The main thing to know is that this work builds an on-the-fly propagation method that pairs density functional tight-binding with a real-space light-matter Hamiltonian beyond the long-wavelength limit, then shows that inexpensive Mulliken charges can stand in for Born charges to get qualitatively decent linear spectra when vibrational nonlinearity stays modest. They also flag that the same swap produces spurious heating and should not be used for transport or reactivity studies. The parallel scheme exploits sparse interactions to keep inter-CPU communication light, which is a sensible engineering choice for scaling. Releasing the CavOTF code on GitHub and running an angle-resolved water example adds concrete value that others can test directly. The distinction between spectra and dynamics use cases is a fair warning. The soft spot sits in the approximation itself. The abstract ties the Mulliken replacement to cases where nonlinearity is not substantial, yet no explicit threshold, deviation metric, or conservation check appears to bound that regime. The heating result hints that energy balance may drift even in milder settings, which could quietly shift spectral features. Without tighter numerical validation or error bars across coupling strengths, it is hard to know how far the shortcut reliably extends. This paper is aimed at computational groups working on cavity-modified molecular dynamics who need something lighter than full ab initio treatments. A reader who builds or adapts simulation tools for polariton chemistry would find the implementation details and charge comparison worth examining. I would send it for peer review so referees can verify the numerical evidence and ask for clearer limits on the approximation.

Referee Report

2 major / 2 minor

Summary. The manuscript develops an on-the-fly cavity-molecular dynamics scheme that couples density-functional tight-binding (DFTB) to a light-matter Hamiltonian beyond the long-wavelength approximation. It exploits sparsity for a parallelized propagation algorithm and reports that computationally cheap Mulliken charges can replace expensive Born charges to produce qualitatively accurate linear polariton spectra provided the vibrational nonlinearity in the light-matter interaction remains limited; the same replacement produces spurious heating that precludes reliable transport or reactive dynamics. The approach is demonstrated on angle-resolved spectra of water and released as the open-source CavOTF package.

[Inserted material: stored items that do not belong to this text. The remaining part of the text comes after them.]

theorem answersFrom_execRsenc1 : AnswersFrom s (execRsenc1 s) :=
  answersFrom_withBin (fun _ => rfl) fun _ _ => answersFrom_commitBytes _ rfl

theorem answersFrom_execRsdec1 : AnswersFrom s (execRsdec1 s) := by
  refine answersFrom_withBin (fun _ => rfl) fun _ _ => ?_
  dsimp only
  split
  · exact answersFrom_commitBytes _ rfl
  · exact .succeeds rfl

theorem answersFrom_execRsenc : AnswersFrom s (execRsenc s) := by
  unfold execRsenc
  dsimp only
  split
  · exact .fails .cap
  · exact answersFrom_withBin (fun _ => rfl) fun _ _ => answersFrom_commitBytes _ rfl

theorem answersFrom_execRsdec : AnswersFrom s (execRsdec s) :=
  answersFrom_withBin (fun _ => rfl) fun _ _ => answersFrom_commitBytes _ rfl

theorem answersFrom_execCrc32 : AnswersFrom s (execCrc32 s) :=
  answersFrom_withBin (fun _ => rfl) fun _ _ => .succeeds rfl

theorem answersFrom_execFrame : AnswersFrom s (execFrame s) := by
  unfold execFrame
  dsimp only
  split
  · exact .fails .name
  split
  · exact .fails .cap
  refine answersFrom_withBin (fun _ => rfl) fun _ _ => answersFrom_withName fun _ => ?_
  split
  · exact .fails _
  · exact answersFrom_commitBytes _ rfl

/-- Before a packet is parsed no warning stands; after it the only error is the capacity of `BOUT`. -/
theorem answersFrom_execParse : AnswersFrom (warn (stageWarnings .parse s) s) (execParse s) := by
  rcases Nat.lt_or_ge s.params.binCap s.arg0.toNat with hcap | hcap
  · rw [execParse_of_cap_lt hcap]
    exact (AnswersFrom.fails .cap).unwarned (stageWarnings_parse_eq_zero fun _ _ hle _ _ => by omega)
  rcases Nat.lt_or_ge s.arg0.toNat 14 with hlen | hlen
  · rw [execParse_of_short hcap hlen]
    refine (AnswersFrom.fails .short).unwarned (stageWarnings_parse_eq_zero fun buf p _ hrun hp => ?_)
    obtain ⟨hbuf, -⟩ := readRun_some _ _ _ _ hrun
    have := length_of_parse_ok hp
    omega
  rw [execParse_of_long hcap hlen]
  refine answersFrom_withBin (fun hlt => absurd hlt (Nat.not_lt.mpr hcap)) fun buf hrun => ?_
  cases hp : parse buf with
  | error e =>
    rw [parsePacket_of_error hp]
    refine (AnswersFrom.fails e).unwarned (stageWarnings_parse_eq_zero fun buf' p _ hrun' hp' => ?_)
    cases hrun.symm.trans hrun'
    cases hp.symm.trans hp'
  | ok p =>
    rw [parsePacket_of_ok hp, stageWarnings_parse_of_ok hcap hrun hp]
    exact answersFrom_commitBytes _ rfl

theorem answersFrom_execTone : AnswersFrom s (execTone s) := by
  unfold execTone
  split
  · exact answersFrom_commitSamples _ rfl
  · exact .fails .arg

theorem answersFrom_execPreamb : AnswersFrom s (execPreamb s) := answersFrom_commitSamples _ rfl

theorem answersFrom_execMod : AnswersFrom s (execMod s) := by
  unfold execMod
  dsimp only
  split
  · exact .fails .cap
  refine answersFrom_withBin (fun _ => rfl) fun _ _ => ?_
  split
  · exact .fails _
  · exact answersFrom_commitSamples _ rfl

theorem answersFrom_execGoertz : AnswersFrom s (execGoertz s) := by
  unfold execGoertz
  split
  · exact .fails .arg
  split
  · exact answersFrom_withSin (fun _ => rfl) fun _ _ _ => .succeeds rfl
  · exact .fails .arg

theorem answersFrom_execSyncfind : AnswersFrom s (execSyncfind s) :=
  answersFrom_withSin (fun _ => rfl) fun _ _ _ => answersFrom_commitBytes _ rfl
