-- ==== Sys2Proof/Machine/Booking.lean ====
section
/-! DEFINITION. BOOK, CANCEL and REGION RESTART (Chapter 3). -/
namespace Sys2Proof.Machine

/-- The lowest-numbered FREE record (R38). -/
def State.lowestFree (s : State) : Option HNum := HNum.all.find? fun h => (s.hand h).isNone

/-- The record in use that holds a bin (R38). -/
def State.binHolder (s : State) (bin : BinNo) : Option HNum :=
  HNum.all.find? fun h =>
    match s.hand h with
    | some r => r.state != .closing && r.bin == bin
    | none => false

/-- The fields of a BOOK after decoding, translation and clamping (R40). -/
structure BookRequest where
  bin : BinNo
  dest : Region
  urgency : Nat
  heading : Heading
  dueIn : Nat
  budget : Nat
  deriving DecidableEq, Repr

/-- The fields of a BOOK body, none when one is refused BAD_FIELD (R40, R41 test 3, R144). -/
def decodeBook (f : PortConfig) (r : Region) (body : List Byte) : Option BookRequest :=
  match body with
  | [_, b0, b1, b2, dst, urg, hd, d0, d1, g0, g1] =>
    match Byte.below 4 dst, Byte.below 4 hd with
    | some dest, some heading =>
      let bin := get24 f.order b0 b1 b2
      if bin = 0 ∨ dest = r then none
      else some {
        bin := bin
        dest := dest
        urgency := clamp 1 5 urg.toNat
        heading := f.headingFromLocal heading
        dueIn := clampDueIn (get16 f.order d0 d1).toNat
        budget := clamp 0 3600 (get16 f.order g0 g1).toNat }
    | _, _ => none
  | _ => none

/-- The record a BOOK fills (R42). -/
def State.bookedRecord (s : State) (r : Region) (q : BookRequest) (c : ColIx) : Handover where
  state := .booked
  bin := q.bin
  origin := .region r
  dest := q.dest
  urgency := q.urgency
  due := dueOf s.clock q.dueIn
  heading := q.heading
  column := some c
  target := none
  bookingTimer := some s.limits.booking
  holder := none
  doubt := none
  budget := budgetOf q.budget
  closing := none
  follower := none

/-- BOOK at the Handover Table: tests 3 to 7 of R41 in their order, and the booking of R42. -/
def bookOwner (r : Region) (body : List Byte) (s : State) : Reply :=
  let f := s.ports[r]
  match decodeBook f r body with
  | none => s.refuse .badField []
  | some q =>
    match s.binHolder q.bin with
    | some h => s.refuse .duplicate [byte h.val]
    | none =>
      match s.lowestFree with
      | none => s.refuse .noRecord []
      | some h =>
        if q.urgency < s.load.depositGate then s.refuse .gated [byte s.load.depositGate, byte q.urgency]
        else
          let cands := s.bookingSet (.region r) q.dest
          let room := s.inServiceRoom
          let cls := if q.budget = 0 then BinClass.ambient else .chilled
          match s.best (dueOf s.clock q.dueIn) cls cands with
          | none => s.refuse .full [0, byte room]
          | some c =>
            if room < s.limits.digReserve + 1 then s.refuse .full [byte cands.length, byte room]
            else
              let s' := (s.setHand h (some (s.bookedRecord r q c))).joinInbound c h
              { work := s'.begin.handOccupancy, result := .ok,
                data := [byte h.val, f.columnByte (some c), byte (s'.col c).height] }

/-- CANCEL at the Handover Table (R47). -/
def cancelOwner (r : Region) (body : List Byte) (s : State) : Reply :=
  match Byte.below 32 (body.getD 1 0) with
  | none => s.refuse .badField []
  | some h =>
    match s.hand h with
    | none => s.refuse .stale []
    | some x =>
      if x.origin ≠ .region r then s.refuse .notYours []
      else
        match x.state, x.column with
        | .landing, _ => s.refuse .inProgress []
        | .booked, some c =>
          let w := s.begin.leave c fun cl => cl.handover == h
          let w := (w.leaveInbound c h).up (·.setHand h none)
          { work := w.handOccupancy, result := .ok, data := byte h.val :: put24 (s.ports[r]).order x.bin }
        | _, _ => s.refuse .badState []

/-- The DEPOSIT and LIFT claims of a port (R52). -/
def regionClaimOf (r : Region) (cl : Claim) : Bool := cl.isRegion && cl.robot.port == r

/-- How many records are FREE. -/
def State.freeCount (s : State) : Nat := (HNum.all.filter fun h => (s.hand h).isNone).length

/-- How many DEPOSIT and LIFT claims of a port wait. -/
def State.waitingOf (s : State) (r : Region) : Nat :=
  (ColIx.all.map fun c => ((s.col c).waitList.filter (regionClaimOf r)).length).sum

/-- The followers of a port's robots are removed without a notice (R92). -/
def State.dropFollowers (s : State) (r : Region) : State :=
  HNum.all.foldl (fun s h => s.modHand h fun x =>
    match x.follower with
    | some f => if f.robot.port = r then { x with follower := none } else x
    | none => x) s

/-- REGION RESTART at the Handover Table: the three steps of R52. -/
def restartOwner (r : Region) (_body : List Byte) (s : State) : Reply :=
  let w := ColIx.all.foldl (fun w c => w.leave c (regionClaimOf r)) s.begin
  let w := w.up fun s => (s.dropFollowers r).removeItems (.region r) fun _ => true
  let w := w.up fun s => HNum.all.foldl (fun s h => s.releaseWaiting r h) s
  { work := w, result := .ok, data := [byte (s.waitingOf r), byte (w.st.freeCount - s.freeCount)] }

/-- BOOK (R41, R42). -/
def execBook (p : Port) (s : State) : Host.Outcome State Fault Refusal :=
  .next (s.takeRequest .book p (regionOwner p bookOwner))

/-- CANCEL (R47). -/
def execCancel (p : Port) (s : State) : Host.Outcome State Fault Refusal :=
  .next (s.takeRequest .cancel p (regionOwner p cancelOwner))

/-- REGION RESTART (R52). -/
def execRegionRestart (p : Port) (s : State) : Host.Outcome State Fault Refusal :=
  .next (s.takeRequest .regionRestart p (regionOwner p restartOwner))

end Sys2Proof.Machine
end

Significance. If the central approximation holds under a clearly delineated regime, the method supplies an efficient route to cavity-modified vibrational spectra for systems too large for ab initio treatments, with the open-source implementation and parallelization constituting concrete strengths. The reported distinction between linear-response accuracy and heating artifacts in non-equilibrium observables is potentially useful for the polaritonics community.

major comments (2)

Abstract and §3 (charge-approximation discussion): the central claim that Mulliken charges suffice for qualitatively accurate linear spectra 'especially when the nonlinearity ... is not substantial' is load-bearing yet lacks any quantitative metric, threshold, or deviation measure (e.g., integrated spectral difference or bound on quadratic interaction terms) that would delineate the validity regime; without such a criterion the statement remains difficult to falsify or apply.
§4 (heating and transport results): the observation of spurious heating under the Mulliken approximation is presented as disqualifying for energy-transport or chemical-dynamics studies, but no explicit energy-conservation diagnostic, drift rate, or comparison of conserved quantities versus Born-charge reference trajectories is supplied, leaving open whether the artifact is systematic or controllable.

minor comments (2)

The parallelization scheme and sparsity exploitation are described at a high level; a short pseudocode or timing table would clarify the claimed lightweight inter-CPU communication.
Notation for the light-matter interaction term (real-space representation) should be cross-referenced to the specific equation defining the dipole or charge operator to avoid ambiguity for readers implementing the method.

Simulated Author's Rebuttal

2 responses · 0 unresolved

We thank the referee for their careful reading of the manuscript and for the constructive comments. We address each major comment below and propose revisions to strengthen the presentation of our results.

read point-by-point responses

Referee: Abstract and §3 (charge-approximation discussion): the central claim that Mulliken charges suffice for qualitatively accurate linear spectra 'especially when the nonlinearity ... is not substantial' is load-bearing yet lacks any quantitative metric, threshold, or deviation measure (e.g., integrated spectral difference or bound on quadratic interaction terms) that would delineate the validity regime; without such a criterion the statement remains difficult to falsify or apply.

Authors: We agree that the validity regime would be better delineated with a quantitative metric. In the revised manuscript we will add a quantitative comparison, specifically the integrated absolute difference between the linear spectra obtained with Mulliken and Born charges across the systems studied. We will also report the relative magnitude of the quadratic terms in the light-matter interaction for the cases examined, thereby providing an operational threshold for when the nonlinearity remains limited. revision: yes
Referee: §4 (heating and transport results): the observation of spurious heating under the Mulliken approximation is presented as disqualifying for energy-transport or chemical-dynamics studies, but no explicit energy-conservation diagnostic, drift rate, or comparison of conserved quantities versus Born-charge reference trajectories is supplied, leaving open whether the artifact is systematic or controllable.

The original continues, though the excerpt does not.